Geek Goddess: LINQ With DataSets

Wednesday, April 06, 2011

LINQ With DataSets

Today's blog post is going to be about using LINQ with DataSets. As anyone who reads my blog regularly (or various forum posts) might already know, I've been a big fan of Typed DataSets since the very beginning of .NET (all the way back to the pretty buggy 1.0 version). However, LINQ is fairly new to me. LINQ *itself* is not new to me ... it has been around for a few years now and I've certainly been aware of it. But I haven't utilized it much because, until .NET 3.5, there was no real support for Typed DataSets and that's really all I wanted to be able to use if for. Sure, you could still use LINQ with both regular DataSets and Typed DataSets ... as long as you used .AsEnumerable() ... but you couldn't take advantage of the Typed nature of a Typed DataSet, so I didn't see any point in messing around with it.
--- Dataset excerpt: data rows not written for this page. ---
/-- R42: the guard fields. With GE = 0, G and GS are 0. -/
def decodeGuard (w : Nat) : Except DecodeError (Option Guard) :=
  if bit w 9 then .ok (some ⟨BitVec.ofNat 4 (bits w 10 4), bit w 14⟩)
  else if bits w 10 5 = 0 then .ok none
  else .error .reservedField

/-- R45, R46: a source of word 1 or 2, whose lowest bit is bit `lo`. -/
def decodeSrc (w lo : Nat) : Src :=
  ⟨BitVec.ofNat 8 (bits w lo 8), bit w (lo + 8), bit w (lo + 9), BitVec.ofNat 3 (bits w (lo + 10) 3)⟩

/-- R45: source B, whose modifiers stand in another order than those of A and C. -/
def decodeSrcB (w : Nat) : Src :=
  ⟨BitVec.ofNat 8 (bits w 45 8), bit w 53, bit w 54, BitVec.ofNat 3 (bits w 55 3)⟩

/-- R73: the base opcodes with the operands D and A. -/
def baseCtor (op : Nat) : Option (BaseOps → Instr) :=
  match op with
  | 2 => some .movBase
  | 5 => some .addBase
  | 6 => some .subBase
  | 7 => some .mulBase
  | 8 => some .andBase
  | 9 => some .orBase
  | 10 => some .xorBase
  | 11 => some .andnBase
  | 12 => some .notBase
  | 13 => some .shlBase
  | 14 => some .shrBase
  | 15 => some .sarBase
  | 16 => some .minI32Base
  | 17 => some .maxI32Base
  | 18 => some .minN32Base
  | 19 => some .maxN32Base
  | 20 => some .negBase
  | 21 => some .absBase
  | 22 => some .popcBase
  | 23 => some .clzBase
  | 24 => some .faddBase
  | 25 => some .fsubBase
  | 26 => some .fmulBase
  | 27 => some .fnegBase
  | 31 => some .calli
  | _ => none

/-- R74 to R81: the sub-opcodes of extended OP 1. -/
def extCtor1 (sub : Nat) (xl : Bool) : Option (ExtOps → Instr) :=
  match sub, xl with
  | 0, _ => some .sleep
  | 1, _ => some .mfs
  | 2, _ => some .mts
  | 3, _ => some .phint
  | _, _ => none

/-- R74 to R81: the sub-opcodes of extended OP 2. -/
def extCtor2 (sub : Nat) (xl : Bool) : Option (ExtOps → Instr) :=
  match sub, xl with
  | 0, _ => some .mov
  | 1, _ => some .movi
  | 2, _ => some .sel
  | 3, _ => some .xacq
  | 4, _ => some .xrel
  | 5, _ => some .shfl
  | 6, _ => some .bcast
  | 7, _ => some .perm
  | 8, _ => some .vote
  | 9, _ => some .rdlane
  | 10, _ => some .wrlane
  | 11, _ => some .pack
  | 12, _ => some .unpack
  | 13, _ => some .swz
  | _, _ => none

/-- R74 to R81: the sub-opcodes of extended OP 3. -/
def extCtor3 (sub : Nat) (xl : Bool) : Option (ExtOps → Instr) :=
  match sub, xl with
  | 0, _ => some .add
  | 1, _ => some .sub
  | 2, _ => some .addc
  | 3, _ => some .subb
  | 4, _ => some .sadd
  | 5, _ => some .ssub
  | 6, _ => some .and
  | 7, _ => some .or
  | 8, _ => some .xor
  | 9, _ => some .andn
  | 10, _ => some .not
  | 11, false => some .lfn
  | 11, true => some .lfnD
  | 12, _ => some .shl
  | 13, _ => some .shr
  | 14, _ => some .sar
  | 15, _ => some .rol
  | 16, _ => some .ror
  | 17, _ => some .fsh
  | 18, _ => some .bfx
  | 19, _ => some .bfi
  | 20, _ => some .popc
  | 21, _ => some .clz
  | 22, _ => some .ctz
  | 23, _ => some .brev
  | 24, _ => some .min
  | 25, _ => some .max
  | 26, _ => some .abs
  | 27, _ => some .neg
  | 28, _ => some .cmp
  | _, _ => none

/-- R74 to R81: the sub-opcodes of extended OP 4. -/
def extCtor4 (sub : Nat) (xl : Bool) : Option (ExtOps → Instr) :=
  match sub, xl with
  | 0, _ => some .mul
  | 1, _ => some .mulhi
  | 2, _ => some .mad
  | 3, _ => some .madw
  | 4, _ => some .dot4
  | 5, _ => some .mul64
  | 6, _ => some .mulhi64
  | 7, _ => some .mad64
  | 8, _ => some .idiv
  | 9, _ => some .irem
  | 10, _ => some .idiv64
  | 11, _ => some .irem64
  | _, _ => none

/-- R74 to R81: the sub-opcodes of extended OP 5. -/
def extCtor5 (sub : Nat) (xl : Bool) : Option (ExtOps → Instr) :=
  match sub, xl with
  | 0, _ => some .fadd
  | 1, _ => some .fsub
  | 2, _ => some .fmul
  | 3, _ => some .fma
  | 4, _ => some .fmin
  | 5, _ => some .fmax
  | 6, _ => some .fcmp
  | 7, _ => some .fcvt
  | 8, _ => some .icvt
  | 9, _ => some .fcvti
  | 10, _ => some .frnd
  | 11, _ => some .fscale
  | 12, _ => some .fcvtMx
  | _, _ => none

/-- R74 to R81: the sub-opcodes of extended OP 6. -/
def extCtor6 (sub : Nat) (xl : Bool) : Option (ExtOps → Instr) :=
  match sub, xl with
  | 0, _ => some .faddD
  | 1, _ => some .fsubD
  | 2, _ => some .fmulD
  | 3, _ => some .fmaD
  | 4, _ => some .fminD
  | 5, _ => some .fmaxD
  | 6, _ => some .fcmpD
  | 7, _ => some .fcvtD
  | 8, _ => some .icvtD
  | 9, _ => some .fcvtiD
  | 10, _ => some .frndD
  | 11, _ => some .fscaleD
  | _, _ => none

/-- R74 to R81: the sub-opcodes of extended OP 7. -/
def extCtor7 (sub : Nat) (xl : Bool) : Option (ExtOps → Instr) :=
  match sub, xl with
  | 0, _ => some .fneg
  | 1, _ => some .fsgn
  | 2, _ => some .fclass
  | 3, _ => some .fexpo
  | _, _ => none

/-- R74 to R81: the sub-opcodes of extended OP 8. -/
def extCtor8 (sub : Nat) (xl : Bool) : Option (ExtOps → Instr) :=
  match sub, xl with
  | 0, _ => some .fdiv
  | 1, _ => some .frcp
  | 2, _ => some .fsqrt
  | 3, _ => some .frsqrt
  | 4, _ => some .fexp
  | 5, _ => some .fexp2
  | 6, _ => some .fexpm1
  | 7, _ => some .flog
  | 8, _ => some .flog2
  | 9, _ => some .flog1p
  | 10, _ => some .fsin
  | 11, _ => some .fcos
  | 12, _ => some .ftan
  | 13, _ => some .fsinpi
  | 14, _ => some .fcospi
  | 15, _ => some .fatan
  | 16, _ => some .fhypot
  | 17, _ => some .fpow
  | 18, _ => some .fdot2
  | 19, _ => some .fdot4
  | 20, _ => some .gsum
  | 21, _ => some .gsumsq
  | _, _ => none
I've recently begun using it more with Typed DataSets because, surprisingly to me, for some things it seems to be faster. Since .NET 3.5, Typed DataSets have been getting auto-generated slightly different than they have in the past (and I'm not talking about the TableAdapter generation, which I despise ... see my blog post about avoiding that fiasco: http://geek-goddess-bonnie.blogspot.com/2010/04/create-xsd.html).

Prior to 3.5, the DataTable definition in a generated Typed DataSet looked something like this:

public partial class PersonnelDataTable : global::System.Data.DataTable, global::System.Collections.IEnumerable
{
    // rest of the code here
}

The minor difference is this:

public partial class PersonnelDataTable : global::System.Data.TypedTableBase<PersonnelRow>
{
    // rest of the code here
}

TypedTableBase is derived from DataTable, so really nothing changes. But, it allows the DataTable to be used in LINQ queries without specifying .AsEnumerable(), allows us to use the Typed column name properties of the DataRows in our LINQ queries *and* it's also much faster.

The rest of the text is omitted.